| Data shown |
━━━━━━━━━━━━━━━━━━━━━━━━━━━━━━

@[simp] theorem completeTimedOn_frame (k : TimedKind) (o : OutcomeCode) (results : List Byte) (p : Port) (w : Ctx) :
    (completeTimedOn k o results p w).st.pending = w.st.pending ∧
    (completeTimedOn k o results p w).st.freeCount = w.st.freeCount ∧
    (completeTimedOn k o results p w).st.lensRead = w.st.lensRead ∧
    (completeTimedOn k o results p w).st.resetHeld = w.st.resetHeld ∧
    (completeTimedOn k o results p w).st.unitAddress = w.st.unitAddress ∧
    (completeTimedOn k o results p w).st.pins = w.st.pins ∧ (completeTimedOn k o results p w).st.mkd = w.st.mkd ∧
    (completeTimedOn k o results p w).st.rqt = w.st.rqt ∧ (completeTimedOn k o results p w).st.trc = w.st.trc ∧
    (completeTimedOn k o results p w).st.fit = w.st.fit ∧ (completeTimedOn k o results p w).st.fcc = w.st.fcc ∧
    (completeTimedOn k o results p w).st.gtu = w.st.gtu ∧ (completeTimedOn k o results p w).st.ntu = w.st.ntu ∧
    (∀ q, ((completeTimedOn k o results p w).st.lnk.get q).rx = (w.st.lnk.get q).rx) ∧
    (∀ q, ((completeTimedOn k o results p w).st.lnk.get q).part = (w.st.lnk.get q).part) ∧
    (∀ q, ((completeTimedOn k o results p w).st.lnk.get q).inbox = (w.st.lnk.get q).inbox) ∧
    (∀ q, ((completeTimedOn k o results p w).st.lnk.get q).awaitMark = (w.st.lnk.get q).awaitMark) ∧
    (∀ q, ((completeTimedOn k o results p w).st.lnk.get q).byteTimer = (w.st.lnk.get q).byteTimer) ∧
    (∀ q, ((completeTimedOn k o results p w).st.lnk.get q).resyncTimer = (w.st.lnk.get q).resyncTimer) ∧
    (∀ q, ((completeTimedOn k o results p w).st.lnk.get q).outbox = (w.st.lnk.get q).outbox) ∧
    (∀ q, ((completeTimedOn k o results p w).st.lnk.get q).released = (w.st.lnk.get q).released) ∧
    (∀ q, ((completeTimedOn k o results p w).st.lnk.get q).txFifo = (w.st.lnk.get q).txFifo) ∧
    (∀ q, ((completeTimedOn k o results p w).st.lnk.get q).txLine = (w.st.lnk.get q).txLine) ∧
    (∀ q, ((completeTimedOn k o results p w).st.lnk.get q).driving = (w.st.lnk.get q).driving) ∧
    (∀ q, ((completeTimedOn k o results p w).st.lnk.get q).rdyMode = (w.st.lnk.get q).rdyMode) ∧
    (∀ q, ((completeTimedOn k o results p w).st.lnk.get q).threshold = (w.st.lnk.get q).threshold) ∧
    (∀ q, ((completeTimedOn k o results p w).st.lnk.get q).ctsGating = (w.st.lnk.get q).ctsGating) ∧
    (∀ q, ((completeTimedOn k o results p w).st.lnk.get q).gap = (w.st.lnk.get q).gap) ∧
    (∀ q, ((completeTimedOn k o results p w).st.lnk.get q).flags = (w.st.lnk.get q).flags) ∧
    (∀ q, ((completeTimedOn k o results p w).st.lnk.get q).cts = (w.st.lnk.get q).cts) := by
  unfold completeTimedOn
  repeat' split
  all_goals simp
  all_goals (repeat' apply And.intro) <;> intro q <;> split <;> simp_all

@[simp] theorem completeTimed_frame (k : TimedKind) (o : OutcomeCode) (results : List Byte) (w : Ctx) :
    (completeTimed k o results w).st.pending = w.st.pending ∧
    (completeTimed k o results w).st.freeCount = w.st.freeCount ∧
    (completeTimed k o results w).st.lensRead = w.st.lensRead ∧
    (completeTimed k o results w).st.resetHeld = w.st.resetHeld ∧
    (completeTimed k o results w).st.unitAddress = w.st.unitAddress ∧
    (completeTimed k o results w).st.pins = w.st.pins ∧ (completeTimed k o results w).st.mkd = w.st.mkd ∧
    (completeTimed k o results w).st.rqt = w.st.rqt ∧ (completeTimed k o results w).st.trc = w.st.trc ∧
    (completeTimed k o results w).st.fit = w.st.fit ∧ (completeTimed k o results w).st.fcc = w.st.fcc ∧
    (completeTimed k o results w).st.gtu = w.st.gtu ∧ (completeTimed k o results w).st.ntu = w.st.ntu ∧
    (∀ q, ((completeTimed k o results w).st.lnk.get q).rx = (w.st.lnk.get q).rx) ∧
    (∀ q, ((completeTimed k o results w).st.lnk.get q).part = (w.st.lnk.get q).part) ∧
    (∀ q, ((completeTimed k o results w).st.lnk.get q).inbox = (w.st.lnk.get q).inbox) ∧
    (∀ q, ((completeTimed k o results w).st.lnk.get q).awaitMark = (w.st.lnk.get q).awaitMark) ∧
    (∀ q, ((completeTimed k o results w).st.lnk.get q).byteTimer = (w.st.lnk.get q).byteTimer) ∧
    (∀ q, ((completeTimed k o results w).st.lnk.get q).resyncTimer = (w.st.lnk.get q).resyncTimer) ∧
    (∀ q, ((completeTimed k o results w).st.lnk.get q).outbox = (w.st.lnk.get q).outbox) ∧
    (∀ q, ((completeTimed k o results w).st.lnk.get q).released = (w.st.lnk.get q).released) ∧
    (∀ q, ((completeTimed k o results w).st.lnk.get q).txFifo = (w.st.lnk.get q).txFifo) ∧
    (∀ q, ((completeTimed k o results w).st.lnk.get q).txLine = (w.st.lnk.get q).txLine) ∧
    (∀ q, ((completeTimed k o results w).st.lnk.get q).driving = (w.st.lnk.get q).driving) ∧
    (∀ q, ((completeTimed k o results w).st.lnk.get q).rdyMode = (w.st.lnk.get q).rdyMode) ∧
    (∀ q, ((completeTimed k o results w).st.lnk.get q).threshold = (w.st.lnk.get q).threshold) ∧
    (∀ q, ((completeTimed k o results w).st.lnk.get q).ctsGating = (w.st.lnk.get q).ctsGating) ∧
    (∀ q, ((completeTimed k o results w).st.lnk.get q).gap = (w.st.lnk.get q).gap) ∧
    (∀ q, ((completeTimed k o results w).st.lnk.get q).flags = (w.st.lnk.get q).flags) ∧
    (∀ q, ((completeTimed k o results w).st.lnk.get q).cts = (w.st.lnk.get q).cts) := by
  simp [completeTimed]

@[simp] theorem examineAlmostFull_frame (w : Ctx) :
    (examineAlmostFull w).st.pending = w.st.pending ∧ (examineAlmostFull w).st.freeCount = w.st.freeCount ∧
    (examineAlmostFull w).st.lensRead = w.st.lensRead ∧
    (examineAlmostFull w).st.resetHeld = w.st.resetHeld ∧ (examineAlmostFull w).st.unitAddress = w.st.unitAddress ∧
    (examineAlmostFull w).st.pins = w.st.pins ∧ (examineAlmostFull w).st.mkd = w.st.mkd ∧
    (examineAlmostFull w).st.rqt = w.st.rqt ∧ (examineAlmostFull w).st.trc = w.st.trc ∧
    (examineAlmostFull w).st.fit = w.st.fit ∧ (examineAlmostFull w).st.fcc = w.st.fcc ∧
    (examineAlmostFull w).st.gtu = w.st.gtu ∧ (examineAlmostFull w).st.ntu.ports = w.st.ntu.ports ∧
    (examineAlmostFull w).st.lnk = w.st.lnk := by
  simp [examineAlmostFull]

@[simp] theorem removeRecord_frame (p : Port) (t : Byte) (s : State) :
    (removeRecord p t s).pending = s.pending ∧ (removeRecord p t s).freeCount = s.freeCount ∧
    (removeRecord p t s).lensRead = s.lensRead ∧
    (removeRecord p t s).resetHeld = s.resetHeld ∧ (removeRecord p t s).unitAddress = s.unitAddress ∧
    (removeRecord p t s).pins = s.pins ∧ (removeRecord p t s).mkd = s.mkd ∧
    (removeRecord p t s).rqt.run = s.rqt.run ∧ (removeRecord p t s).rqt.arrival = s.rqt.arrival ∧
    (removeRecord p t s).rqt.halted = s.rqt.halted ∧ (removeRecord p t s).rqt.stopReason = s.rqt.stopReason ∧
    (removeRecord p t s).trc = s.trc ∧ (removeRecord p t s).fit = s.fit ∧ (removeRecord p t s).fcc = s.fcc ∧
    (removeRecord p t s).gtu = s.gtu ∧ (removeRecord p t s).ntu = s.ntu ∧ (removeRecord p t s).lnk = s.lnk := by
  simp [removeRecord]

━━━━━━━━━━━━━━━━━━━━━━━━━━━━━━

| Brief |
Your answer should be the lines above, from the line containing "(∀ q, ((completeTimedOn k o results p w).st.lnk.get q).threshold" up to and including the line containing "(∀ q, ((completeTimedOn k o results p w).st.lnk.get q).flags", reproduced exactly and with nothing else.

| Solution to the exercise |
    (∀ q, ((completeTimedOn k o results p w).st.lnk.get q).threshold = (w.st.lnk.get q).threshold) ∧
    (∀ q, ((completeTimedOn k o results p w).st.lnk.get q).ctsGating = (w.st.lnk.get q).ctsGating) ∧
    (∀ q, ((completeTimedOn k o results p w).st.lnk.get q).gap = (w.st.lnk.get q).gap) ∧
    (∀ q, ((completeTimedOn k o results p w).st.lnk.get q).flags = (w.st.lnk.get q).flags) ∧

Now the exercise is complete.